● **ACTIVITY**
Your answer should be the exact lines of the data below from the one containing "stay off; it" through the one containing "(t.sector = 0"; please include nothing else.

Saved entries
━━━━━━━━
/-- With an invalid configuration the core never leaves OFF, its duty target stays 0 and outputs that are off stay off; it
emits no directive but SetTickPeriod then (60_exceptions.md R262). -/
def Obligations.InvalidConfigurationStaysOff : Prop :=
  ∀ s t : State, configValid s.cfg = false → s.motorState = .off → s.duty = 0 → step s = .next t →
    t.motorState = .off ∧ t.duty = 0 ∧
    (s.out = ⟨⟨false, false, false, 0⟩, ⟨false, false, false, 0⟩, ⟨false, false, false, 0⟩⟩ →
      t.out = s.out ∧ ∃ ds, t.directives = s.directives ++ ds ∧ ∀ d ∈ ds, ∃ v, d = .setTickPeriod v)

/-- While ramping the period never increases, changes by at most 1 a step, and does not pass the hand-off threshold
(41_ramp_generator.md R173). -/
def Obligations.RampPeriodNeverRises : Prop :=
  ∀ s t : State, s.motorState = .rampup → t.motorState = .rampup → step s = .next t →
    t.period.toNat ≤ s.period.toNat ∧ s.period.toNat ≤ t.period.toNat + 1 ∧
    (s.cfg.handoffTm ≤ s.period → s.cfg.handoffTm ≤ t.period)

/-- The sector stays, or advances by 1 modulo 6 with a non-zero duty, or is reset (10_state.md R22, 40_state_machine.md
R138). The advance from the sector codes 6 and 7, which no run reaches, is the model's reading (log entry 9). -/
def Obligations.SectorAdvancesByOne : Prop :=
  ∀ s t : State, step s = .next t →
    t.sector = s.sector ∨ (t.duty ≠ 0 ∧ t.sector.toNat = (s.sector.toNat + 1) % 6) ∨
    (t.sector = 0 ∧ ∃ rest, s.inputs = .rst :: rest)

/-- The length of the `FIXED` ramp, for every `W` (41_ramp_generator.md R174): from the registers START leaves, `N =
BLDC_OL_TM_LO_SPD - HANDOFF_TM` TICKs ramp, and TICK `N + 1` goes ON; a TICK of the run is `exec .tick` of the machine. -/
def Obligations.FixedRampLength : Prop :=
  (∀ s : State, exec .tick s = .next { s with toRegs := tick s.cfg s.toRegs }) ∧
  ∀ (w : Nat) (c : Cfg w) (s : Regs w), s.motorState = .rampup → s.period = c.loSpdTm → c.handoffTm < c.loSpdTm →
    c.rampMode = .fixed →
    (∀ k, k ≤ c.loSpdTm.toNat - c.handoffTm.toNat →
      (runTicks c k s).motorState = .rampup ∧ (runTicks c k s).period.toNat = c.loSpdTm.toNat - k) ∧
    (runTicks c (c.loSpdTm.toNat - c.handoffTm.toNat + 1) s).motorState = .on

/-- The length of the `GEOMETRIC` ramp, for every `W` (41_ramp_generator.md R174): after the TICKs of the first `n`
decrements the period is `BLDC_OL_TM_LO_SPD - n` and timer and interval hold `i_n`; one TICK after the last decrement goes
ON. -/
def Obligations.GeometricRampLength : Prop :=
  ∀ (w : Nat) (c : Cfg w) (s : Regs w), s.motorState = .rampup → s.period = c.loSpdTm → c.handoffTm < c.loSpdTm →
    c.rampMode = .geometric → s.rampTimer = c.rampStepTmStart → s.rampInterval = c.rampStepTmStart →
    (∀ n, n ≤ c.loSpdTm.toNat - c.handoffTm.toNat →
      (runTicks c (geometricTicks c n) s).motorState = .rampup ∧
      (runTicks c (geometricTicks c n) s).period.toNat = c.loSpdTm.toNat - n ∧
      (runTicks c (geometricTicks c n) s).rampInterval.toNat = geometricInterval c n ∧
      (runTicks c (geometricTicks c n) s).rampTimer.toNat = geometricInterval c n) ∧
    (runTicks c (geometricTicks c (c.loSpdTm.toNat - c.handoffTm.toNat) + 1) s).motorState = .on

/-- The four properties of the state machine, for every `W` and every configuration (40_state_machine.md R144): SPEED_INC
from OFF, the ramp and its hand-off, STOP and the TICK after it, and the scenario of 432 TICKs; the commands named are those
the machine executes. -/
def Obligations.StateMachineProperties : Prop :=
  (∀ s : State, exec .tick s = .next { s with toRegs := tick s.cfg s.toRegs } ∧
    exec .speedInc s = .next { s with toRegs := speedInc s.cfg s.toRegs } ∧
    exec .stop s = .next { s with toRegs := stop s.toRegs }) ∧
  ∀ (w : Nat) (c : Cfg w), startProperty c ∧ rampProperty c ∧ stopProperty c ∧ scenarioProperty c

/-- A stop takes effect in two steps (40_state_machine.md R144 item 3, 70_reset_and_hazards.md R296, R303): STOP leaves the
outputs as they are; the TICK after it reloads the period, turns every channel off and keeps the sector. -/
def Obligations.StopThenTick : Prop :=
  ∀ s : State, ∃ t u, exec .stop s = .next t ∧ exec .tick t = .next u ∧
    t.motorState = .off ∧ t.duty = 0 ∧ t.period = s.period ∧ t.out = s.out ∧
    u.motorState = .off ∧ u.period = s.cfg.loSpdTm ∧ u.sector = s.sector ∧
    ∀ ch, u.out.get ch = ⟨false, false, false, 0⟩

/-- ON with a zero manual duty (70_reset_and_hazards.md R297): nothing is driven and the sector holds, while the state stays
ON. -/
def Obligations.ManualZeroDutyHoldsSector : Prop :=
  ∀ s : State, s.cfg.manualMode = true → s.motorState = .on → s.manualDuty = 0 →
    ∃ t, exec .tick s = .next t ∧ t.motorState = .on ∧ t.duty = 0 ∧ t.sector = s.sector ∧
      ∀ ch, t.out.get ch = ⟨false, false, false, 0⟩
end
━━━━━━━━
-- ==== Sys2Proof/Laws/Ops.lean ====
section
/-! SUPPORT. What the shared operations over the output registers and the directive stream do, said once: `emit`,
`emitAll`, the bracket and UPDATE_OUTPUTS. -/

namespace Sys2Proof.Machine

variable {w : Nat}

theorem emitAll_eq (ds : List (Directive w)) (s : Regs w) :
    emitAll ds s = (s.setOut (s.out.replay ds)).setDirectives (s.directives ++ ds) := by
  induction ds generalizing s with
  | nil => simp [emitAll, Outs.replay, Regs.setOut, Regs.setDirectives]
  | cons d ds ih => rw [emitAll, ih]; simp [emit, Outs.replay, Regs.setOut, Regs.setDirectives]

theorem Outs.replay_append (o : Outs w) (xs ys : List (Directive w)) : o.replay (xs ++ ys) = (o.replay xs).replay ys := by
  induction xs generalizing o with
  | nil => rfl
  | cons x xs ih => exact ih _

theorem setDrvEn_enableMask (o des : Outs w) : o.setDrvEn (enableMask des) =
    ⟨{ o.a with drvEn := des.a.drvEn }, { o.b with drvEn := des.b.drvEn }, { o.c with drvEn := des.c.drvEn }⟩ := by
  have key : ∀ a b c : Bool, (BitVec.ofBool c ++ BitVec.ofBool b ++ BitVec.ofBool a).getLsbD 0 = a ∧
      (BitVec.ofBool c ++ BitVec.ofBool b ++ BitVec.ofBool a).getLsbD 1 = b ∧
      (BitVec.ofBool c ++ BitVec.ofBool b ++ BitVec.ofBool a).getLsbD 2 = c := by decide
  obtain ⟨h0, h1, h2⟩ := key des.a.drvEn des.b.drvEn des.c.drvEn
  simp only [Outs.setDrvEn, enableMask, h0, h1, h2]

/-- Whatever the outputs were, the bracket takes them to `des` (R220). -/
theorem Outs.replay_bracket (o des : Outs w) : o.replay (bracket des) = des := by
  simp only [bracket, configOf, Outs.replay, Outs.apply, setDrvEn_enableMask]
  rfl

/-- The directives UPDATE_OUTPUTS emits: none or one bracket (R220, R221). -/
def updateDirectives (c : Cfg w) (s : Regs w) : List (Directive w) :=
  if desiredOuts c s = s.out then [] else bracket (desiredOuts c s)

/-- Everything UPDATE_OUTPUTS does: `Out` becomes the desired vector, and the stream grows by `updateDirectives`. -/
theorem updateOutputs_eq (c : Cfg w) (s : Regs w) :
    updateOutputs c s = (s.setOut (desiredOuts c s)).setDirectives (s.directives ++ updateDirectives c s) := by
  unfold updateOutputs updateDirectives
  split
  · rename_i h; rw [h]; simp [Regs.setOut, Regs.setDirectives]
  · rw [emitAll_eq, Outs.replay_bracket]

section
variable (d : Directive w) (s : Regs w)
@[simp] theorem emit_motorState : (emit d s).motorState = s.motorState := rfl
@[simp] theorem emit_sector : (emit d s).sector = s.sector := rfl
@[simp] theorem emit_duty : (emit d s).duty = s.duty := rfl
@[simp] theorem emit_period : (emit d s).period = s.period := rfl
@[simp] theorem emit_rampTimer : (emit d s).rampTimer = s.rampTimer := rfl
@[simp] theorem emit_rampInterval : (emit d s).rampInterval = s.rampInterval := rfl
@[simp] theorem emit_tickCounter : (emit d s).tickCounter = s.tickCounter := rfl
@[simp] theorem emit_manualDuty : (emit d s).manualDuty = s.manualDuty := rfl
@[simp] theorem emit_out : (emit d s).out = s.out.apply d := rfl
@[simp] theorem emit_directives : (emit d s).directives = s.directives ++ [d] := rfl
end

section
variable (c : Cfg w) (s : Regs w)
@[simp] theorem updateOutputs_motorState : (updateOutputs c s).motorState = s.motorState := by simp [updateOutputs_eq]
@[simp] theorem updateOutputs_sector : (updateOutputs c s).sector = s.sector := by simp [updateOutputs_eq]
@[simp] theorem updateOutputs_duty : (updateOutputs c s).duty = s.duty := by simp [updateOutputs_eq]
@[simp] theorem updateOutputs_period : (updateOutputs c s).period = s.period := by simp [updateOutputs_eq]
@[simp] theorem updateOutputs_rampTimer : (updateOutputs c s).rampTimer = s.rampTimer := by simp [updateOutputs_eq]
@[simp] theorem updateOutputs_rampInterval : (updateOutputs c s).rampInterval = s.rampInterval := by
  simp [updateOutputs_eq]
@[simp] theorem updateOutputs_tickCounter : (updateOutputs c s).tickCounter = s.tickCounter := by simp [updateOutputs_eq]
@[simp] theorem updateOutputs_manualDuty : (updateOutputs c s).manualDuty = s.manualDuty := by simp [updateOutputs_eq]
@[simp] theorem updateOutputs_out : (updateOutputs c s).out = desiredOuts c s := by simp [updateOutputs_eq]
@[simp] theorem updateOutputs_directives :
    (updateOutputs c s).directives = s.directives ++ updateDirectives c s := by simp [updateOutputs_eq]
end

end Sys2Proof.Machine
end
━━━━━━━━
● **THE ANSWER**
/-- With an invalid configuration the core never leaves OFF, its duty target stays 0 and outputs that are off stay off; it
emits no directive but SetTickPeriod then (60_exceptions.md R262). -/
def Obligations.InvalidConfigurationStaysOff : Prop :=
  ∀ s t : State, configValid s.cfg = false → s.motorState = .off → s.duty = 0 → step s = .next t →
    t.motorState = .off ∧ t.duty = 0 ∧
    (s.out = ⟨⟨false, false, false, 0⟩, ⟨false, false, false, 0⟩, ⟨false, false, false, 0⟩⟩ →
      t.out = s.out ∧ ∃ ds, t.directives = s.directives ++ ds ∧ ∀ d ∈ ds, ∃ v, d = .setTickPeriod v)

/-- While ramping the period never increases, changes by at most 1 a step, and does not pass the hand-off threshold
(41_ramp_generator.md R173). -/
def Obligations.RampPeriodNeverRises : Prop :=
  ∀ s t : State, s.motorState = .rampup → t.motorState = .rampup → step s = .next t →
    t.period.toNat ≤ s.period.toNat ∧ s.period.toNat ≤ t.period.toNat + 1 ∧
    (s.cfg.handoffTm ≤ s.period → s.cfg.handoffTm ≤ t.period)

/-- The sector stays, or advances by 1 modulo 6 with a non-zero duty, or is reset (10_state.md R22, 40_state_machine.md
R138). The advance from the sector codes 6 and 7, which no run reaches, is the model's reading (log entry 9). -/
def Obligations.SectorAdvancesByOne : Prop :=
  ∀ s t : State, step s = .next t →
    t.sector = s.sector ∨ (t.duty ≠ 0 ∧ t.sector.toNat = (s.sector.toNat + 1) % 6) ∨
    (t.sector = 0 ∧ ∃ rest, s.inputs = .rst :: rest)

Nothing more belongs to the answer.